Work request :: When a line of the entries contains the word "copy", report that line.

Data extracts ::

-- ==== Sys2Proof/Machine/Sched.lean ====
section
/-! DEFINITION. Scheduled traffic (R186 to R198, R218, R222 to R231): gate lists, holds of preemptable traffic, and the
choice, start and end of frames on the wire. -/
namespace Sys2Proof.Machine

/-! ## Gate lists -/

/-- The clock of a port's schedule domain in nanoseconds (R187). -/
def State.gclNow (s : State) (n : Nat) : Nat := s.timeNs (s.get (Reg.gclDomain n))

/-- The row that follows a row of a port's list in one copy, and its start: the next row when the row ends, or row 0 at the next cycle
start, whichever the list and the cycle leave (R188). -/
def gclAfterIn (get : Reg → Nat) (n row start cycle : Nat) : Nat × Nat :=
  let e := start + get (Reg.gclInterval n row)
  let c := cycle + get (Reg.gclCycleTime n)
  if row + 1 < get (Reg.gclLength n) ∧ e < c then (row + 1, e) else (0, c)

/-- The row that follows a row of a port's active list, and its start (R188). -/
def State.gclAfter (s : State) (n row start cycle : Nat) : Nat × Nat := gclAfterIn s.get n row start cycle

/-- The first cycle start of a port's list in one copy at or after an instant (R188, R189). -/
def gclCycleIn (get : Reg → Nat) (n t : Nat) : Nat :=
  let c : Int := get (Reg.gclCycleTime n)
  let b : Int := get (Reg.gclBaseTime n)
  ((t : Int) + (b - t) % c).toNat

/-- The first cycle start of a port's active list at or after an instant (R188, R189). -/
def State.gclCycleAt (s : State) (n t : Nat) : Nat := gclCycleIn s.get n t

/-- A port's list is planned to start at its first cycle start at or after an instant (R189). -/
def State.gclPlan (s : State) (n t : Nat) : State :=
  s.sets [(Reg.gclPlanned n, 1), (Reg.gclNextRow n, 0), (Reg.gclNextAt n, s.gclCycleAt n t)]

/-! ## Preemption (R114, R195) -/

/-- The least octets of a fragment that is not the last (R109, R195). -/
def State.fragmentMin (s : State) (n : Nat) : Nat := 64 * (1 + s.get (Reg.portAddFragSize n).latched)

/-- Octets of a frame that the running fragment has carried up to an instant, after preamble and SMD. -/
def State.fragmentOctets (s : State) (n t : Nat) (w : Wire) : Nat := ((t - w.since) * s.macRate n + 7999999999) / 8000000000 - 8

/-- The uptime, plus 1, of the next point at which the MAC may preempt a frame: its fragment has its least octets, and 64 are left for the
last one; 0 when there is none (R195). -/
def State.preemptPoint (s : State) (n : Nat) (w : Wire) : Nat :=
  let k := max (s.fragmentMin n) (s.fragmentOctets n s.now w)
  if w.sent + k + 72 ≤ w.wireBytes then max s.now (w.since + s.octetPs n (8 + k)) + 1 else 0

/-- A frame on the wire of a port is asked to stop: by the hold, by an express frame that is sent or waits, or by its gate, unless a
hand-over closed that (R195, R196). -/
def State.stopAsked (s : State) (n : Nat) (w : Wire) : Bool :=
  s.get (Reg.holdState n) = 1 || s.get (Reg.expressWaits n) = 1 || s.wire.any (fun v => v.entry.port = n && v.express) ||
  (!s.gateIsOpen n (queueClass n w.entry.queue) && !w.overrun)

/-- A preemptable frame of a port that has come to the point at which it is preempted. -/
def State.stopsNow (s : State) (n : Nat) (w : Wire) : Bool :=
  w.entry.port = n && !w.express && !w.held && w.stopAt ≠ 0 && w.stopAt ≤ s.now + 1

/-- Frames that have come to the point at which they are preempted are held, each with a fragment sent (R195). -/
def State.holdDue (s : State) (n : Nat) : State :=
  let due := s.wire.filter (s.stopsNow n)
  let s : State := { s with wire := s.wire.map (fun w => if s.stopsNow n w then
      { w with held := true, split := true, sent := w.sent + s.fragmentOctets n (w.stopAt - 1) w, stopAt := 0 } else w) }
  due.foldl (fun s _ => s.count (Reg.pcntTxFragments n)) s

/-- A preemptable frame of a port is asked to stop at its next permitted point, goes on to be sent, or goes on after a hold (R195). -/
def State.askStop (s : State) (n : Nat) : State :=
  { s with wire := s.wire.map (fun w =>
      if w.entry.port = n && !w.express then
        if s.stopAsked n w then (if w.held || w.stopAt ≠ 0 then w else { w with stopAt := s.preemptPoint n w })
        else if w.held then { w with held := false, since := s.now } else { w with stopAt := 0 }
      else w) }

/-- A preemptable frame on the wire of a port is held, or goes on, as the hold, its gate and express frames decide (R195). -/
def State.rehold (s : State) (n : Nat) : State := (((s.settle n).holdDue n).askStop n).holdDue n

Response below ::
/-- The row that follows a row of a port's list in one copy, and its start: the next row when the row ends, or row 0 at the next cycle
/-- The first cycle start of a port's list in one copy at or after an instant (R188, R189). -/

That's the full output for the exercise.